*Work order*:
List each line of the data that holds the string "mapIdx", please.
Records supplied below:
/-- Two states agree on every register and field that an operation reads by the table of 10_state R36. -/
structure State.AgreeFor (i : Instr) (s t : State) : Prop where
  lineCode : isCarrier i = true ∨ isPipeline i = true → s.lineCode = t.lineCode
  selectors : isPipeline i = true → s.scheme = t.scheme
  sampleCount : isCarrier i = true ∨ isPipeline i = true → s.sampleCount = t.sampleCount
  amplitude : usesCarrier i s 1 [.cmFskMod] [.encmsg] → s.amplitude = t.amplitude
  frequency : usesCarrier i s 0 [.cmAskMod] [.encmsg] ∨ usesCarrier i s 2 [.cmQamMod, .cmQamDem] [.encmsg, .decmsg] →
    s.frequency = t.frequency
  phase : usesCarrier i s 0 [.cmAskMod] [.encmsg] ∨ usesCarrier i s 1 [.cmFskMod] [.encmsg] → s.phase = t.phase
  ask : usesCarrier i s 0 [.cmAskMod, .cmAskDem] [.encmsg, .decmsg] → s.ampZero = t.ampZero ∧ s.ampOne = t.ampOne
  fsk : usesCarrier i s 1 [.cmFskMod, .cmFskDem] [.encmsg, .decmsg] → s.freqZero = t.freqZero ∧ s.freqOne = t.freqOne
  maxFrameSize : i = .frCcF ∨ i = .frBsF ∨ i = .encmsg → s.maxFrameSize = t.maxFrameSize
  dlen : usesCarrier i s 2 [.cmQamDem] [.decmsg] → s.dlen = t.dlen
  errPermille : i = .biterr → s.errPermille = t.errPermille

/-! ### streams -/

/-- Bit `k` of a stream of bytes, the most significant bit of each byte first (20_memory R64). -/
def byteBit? (y : List Byte) (k : Nat) : Option Bool := y[k / 8]?.map fun b => b.getLsbD (7 - k % 8)

/-- `b` is the bits of the bytes `y`, eight of each (41_bit_converter R135). -/
def BitsOf (y : List Byte) (b : List Bool) : Prop := b.length = 8 * y.length ∧ ∀ k, b[k]? = byteBit? y k

/-- `y` is the whole bytes of the bits `b`; trailing bits are in none (41_bit_converter R132). -/
def BytesOf (b : List Bool) (y : List Byte) : Prop :=
  y.length = b.length / 8 ∧ ∀ k < 8 * (b.length / 8), byteBit? y k = b[k]?

/-- A stream of bits has an odd number of ones. -/
def odd (b : List Bool) : Bool := b.count true % 2 = 1

/-- At how many positions two streams of one length differ. -/
def differences (b c : List Bool) : Nat := ((b.zip c).filter fun p => p.1 != p.2).length

/-- A frame of the character-count method (43_framing R192). -/
def lengthFrame (ch : List Byte) : List Byte := BitVec.ofNat 8 ch.length :: ch

/-- A frame of the byte-stuffing method (43_framing R196). -/
def flagFrame (ch : List Byte) : List Byte :=
  [0x16#8] ++ (ch.flatMap fun b => if b = 0x16#8 ∨ b = 0x1B#8 then [0x1B#8, b] else [b]) ++ [0x16#8]

/-- `chs` cuts `p` into chunks of `f`: all but the last of exactly `f` bytes, the last of 1 to `f` (43_framing R191). -/
def IsChunking (f : Nat) (p : List Byte) (chs : List (List Byte)) : Prop :=
  chs.flatten = p ∧ (∀ ch ∈ chs, 1 ≤ ch.length ∧ ch.length ≤ f) ∧ ∀ ch ∈ chs.dropLast, ch.length = f

/-- What a byte-stuffed stream delivers; `none` where it ends after an unescaped `ESC` (43_framing R198). -/
def unstuffed : List Byte → Option (List Byte)
  | [] => some []
  | [b] => if b = 0x16#8 then some [] else if b = 0x1B#8 then none else some [b]
  | b :: c :: rest =>
    if b = 0x16#8 then unstuffed (c :: rest)
    else if b = 0x1B#8 then (unstuffed rest).map (c :: ·)
    else (unstuffed (c :: rest)).map (b :: ·)

/-! ### error control (42_error_control) -/

/-- The polynomial over GF(2) of a stream of bits, the first element the highest power (42_error_control R160). -/
noncomputable def bitsPoly (m : List Bool) : Polynomial (ZMod 2) :=
  ∑ i ∈ Finset.range m.length, if m[i]? = some true then Polynomial.X ^ (m.length - 1 - i) else 0

/-- The polynomial whose coefficient of `x^j` is bit `j` of a register (42_error_control R161). -/
noncomputable def registerPoly (r : BitVec 32) : Polynomial (ZMod 2) :=
  ∑ j ∈ Finset.range 32, if r.getLsbD j then Polynomial.X ^ j else 0

open Polynomial in
/-- The generator `G(x)` (42_error_control R160). -/
noncomputable def crcGenerator : Polynomial (ZMod 2) :=
  X ^ 32 + X ^ 26 + X ^ 23 + X ^ 22 + X ^ 16 + X ^ 12 + X ^ 11 + X ^ 10 + X ^ 8 + X ^ 7 + X ^ 5 + X ^ 4 + X ^ 2 + X + 1

/-- Check `i` of a codeword fails: an odd number of ones at the 1-indexed positions with bit `i` set (42_error_control
R171, R172). -/
def checkFails (w : List Bool) (i : Nat) : Bool :=
  ((List.range w.length).countP fun k => (k + 1).testBit i && decide (w[k]? = some true)) % 2 = 1

/-- The sum of the powers of two, none above the length, whose check fails (42_error_control R172). -/
def failingSum (c : List Bool) : Nat :=
  ((List.range c.length).map fun i => if 2 ^ i ≤ c.length ∧ checkFails c i = true then 2 ^ i else 0).sum

/-- The elements at the positions that are no powers of two, in order (42_error_control R170, R172). -/
def dataBits (w : List Bool) : List Bool :=
  (List.range w.length).filterMap fun k => if ∃ i < k + 1, 2 ^ i = k + 1 then none else w[k]?

/-- A codeword with the bit at a 1-indexed position flipped; a position of 0 or past the end flips none. -/
def flipPosition (c : List Bool) (p : Nat) : List Bool := c.mapIdx fun k b => if k + 1 = p then !b else b

/-! ### symbols and samples -/

/-- The logical value of a symbol on the carrier, by the number of the line code (45_carrier_modem R233). -/
def logicalBit (lc : Nat) (x : Sym) : Bool := if lc = 0 then x = 1#2 else x ≠ 0#2

/-- The symbol of bit `i` of a stream, by the number of the line code; the `k`-th `true` of Bipolar is +1 for odd `k`,
-1 for even `k` (44_line_coder R211, R217; 45_carrier_modem R234). -/
def symbolAt (lc : Nat) (v : List Bool) (i : Nat) (x : Bool) : Sym :=
  if lc = 0 then (if x then 1#2 else 3#2)
  else if lc = 1 then (if x then 1#2 else 0#2)
  else if x then (if odd (v.take (i + 1)) then 1#2 else 3#2) else 0#2

/-- A digital signal from logical values (45_carrier_modem R234). -/
def symbolStream (lc : Nat) (v : List Bool) : List Sym := v.mapIdx (symbolAt lc v)

/-- The signals a line encoder of a code can produce (44_line_coder R210). -/
def IsSignal (lc : Nat) (d : List Sym) : Prop :=
  ∃ v : List Bool, d = if lc = 1 then v.flatMap fun x => if x then [1#2, 0#2] else [0#2, 1#2] else symbolStream lc v

/-- The carrier argument of sample `k` of a window (45_carrier_modem R230). -/
noncomputable def carrierAngle (s : State) (f : Rat) (k : Nat) : ℝ := 2 * Real.pi * (f : ℝ) * (k : ℝ) / (s.samples : ℝ)

/-- How many pieces of `n` elements a stream of `k` elements takes, `ceil(k / n)`. -/
def pieces (k n : Nat) : Nat := (k + n - 1) / n

/-- The number of bytes a framed payload takes, by the number of the method (43_framing R192, R196; 20_memory R71). -/
def framedLength (fm f : Nat) (p : List Byte) : Nat :=
  if fm = 0 then p.length + pieces p.length f
  else p.length + 2 * pieces p.length f + p.countP fun b => b = 0x16#8 ∨ b = 0x1B#8

/-- The number of bits that `m` bytes take under an error control, by its number (42_error_control R151, R154, R162, R171;
20_memory R71). -/
def encodedLength (ec m : Nat) : Nat :=
  if ec = 0 then 8 * m else if ec = 1 then 8 * m + 1 else if ec = 2 then 8 * m + 32 else 8 * m + hamR (8 * m)

/-- The length of the digital signal of a text whose code points are at most 255, by the selectors: two symbols for each
bit under Manchester, else one (44_line_coder R211, R214, R217; 46_pipeline_and_channel R280). -/
def signalLength (s : State) (t : List CodePoint) : Nat :=
  let bits := encodedLength s.errctl (framedLength s.framing s.maxFrameSize.toNat (t.map fun c => c.setWidth 8))
  if s.lineCode = 1 then 2 * bits else bits

/-- The number of windows that `n` symbols take: one for each, or one for each group of three under 8-QAM
(45_carrier_modem R240, R245, R253). -/
def windowCount (cs n : Nat) : Nat := if cs = 2 then pieces n 3 else n

/-- The number of elements an operation produces, for the operations that the table of 20_memory R71 lists. -/
def outputLength (i : Instr) (s : State) : Option Nat :=
  let n := s.ibuf.len
  match i with
  | .t2b | .y2s | .ecNoneEnc => some (8 * n)
  | .b2y | .s2y => some (n / 8)
  | .y2t | .lcNrzEnc | .lcBipEnc | .lcNrzDec | .lcBipDec | .biterr => some n
  | .ecParEnc => some (8 * n + 1)
  | .ecCrcEnc => some (8 * n + 32)
  | .ecHamEnc => some (8 * n + hamR (8 * n))
  | .frCcF => s.ibuf.byte?.map (framedLength 0 s.maxFrameSize.toNat)
  | .frBsF => s.ibuf.byte?.map (framedLength 1 s.maxFrameSize.toNat)
  | .lcManEnc => some (2 * n)
  | .lcManDec => some (n / 2)
  | .cmAskMod | .cmFskMod => some (n * s.samples)
  | .cmQamMod => some (pieces n 3 * s.samples)
  | .cmAskDem | .cmFskDem => some (n / s.samples)
  | .cmQamDem => some s.dlen
  | .nop | .xfer | .clr | .rst | .ecNoneChk | .ecParChk | .ecCrcChk | .ecHamDec | .frCcD | .frBsD => none
  | .encmsg | .decmsg => none

/-- Window `j` of a stream of samples, as the real numbers they stand for (45_carrier_modem R231, R235). -/
noncomputable def windowOf (s : State) (a : List Sample) (j : Nat) : List ℝ :=
  ((a.drop (j * s.samples)).take s.samples).map Sample.toReal

/-- The largest absolute value of a window (45_carrier_modem R241). -/
noncomputable def largest (w : List ℝ) : ℝ := w.foldl (fun m x => max m |x|) 0

/-- The ASK decision (45_carrier_modem R241). -/
def askReads (lc : Nat) (a0 a1 : ℝ) (w : List ℝ) : Prop :=
  if lc = 0 then (a0 + a1) / 2 < largest w else |largest w - a1| < |largest w - a0|

open Classical in
/-- How often neighbours of a window differ in being non-negative (45_carrier_modem R246). -/
noncomputable def signChanges (w : List ℝ) : Nat :=
  ((Finset.range (w.length - 1)).filter fun k => ¬(0 ≤ w.getD k 0 ↔ 0 ≤ w.getD (k + 1) 0)).card

/-- The FSK decision (45_carrier_modem R247). -/
def fskReads (f0 f1 : ℝ) (w : List ℝ) : Prop := |(signChanges w : ℝ) - f1| < |(signChanges w : ℝ) - f0|

/-- `(2 / S) * sum over k of w[k] * reference(2 pi f k / S)`, before it is rounded (45_carrier_modem R254). -/
noncomputable def correlation (s : State) (w : List ℝ) (reference : ℝ → ℝ) : ℝ :=
  2 / (s.samples : ℝ) * ∑ k ∈ Finset.range s.samples, w.getD k 0 * reference (carrierAngle s s.frequency.toRat k)

/-- The constellation, by code (45_carrier_modem R250). -/
def constellation : Nat → Rat × Rat
  | 0 => (1, 1)
  | 1 => (1, -1)
  | 2 => (-1, 1)
  | 3 => (-1, -1)
  | 4 => (1 / 3, 1 / 3)
  | 5 => (1 / 3, -1 / 3)
  | 6 => (-1 / 3, 1 / 3)
  | _ => (-1 / 3, -1 / 3)

/-- `n` is ten times `round1(x)`: nearest, and even where halfway (45_carrier_modem R232). -/
def IsTenths (x : ℝ) (n : Int) : Prop := |10 * x - n| ≤ 1 / 2 ∧ (|10 * x - n| = 1 / 2 → n % 2 = 0)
End of Records supplied.
*Written reply*:
def flipPosition (c : List Bool) (p : Nat) : List Bool := c.mapIdx fun k b => if k + 1 = p then !b else b
def symbolStream (lc : Nat) (v : List Bool) : List Sym := v.mapIdx (symbolAt lc v)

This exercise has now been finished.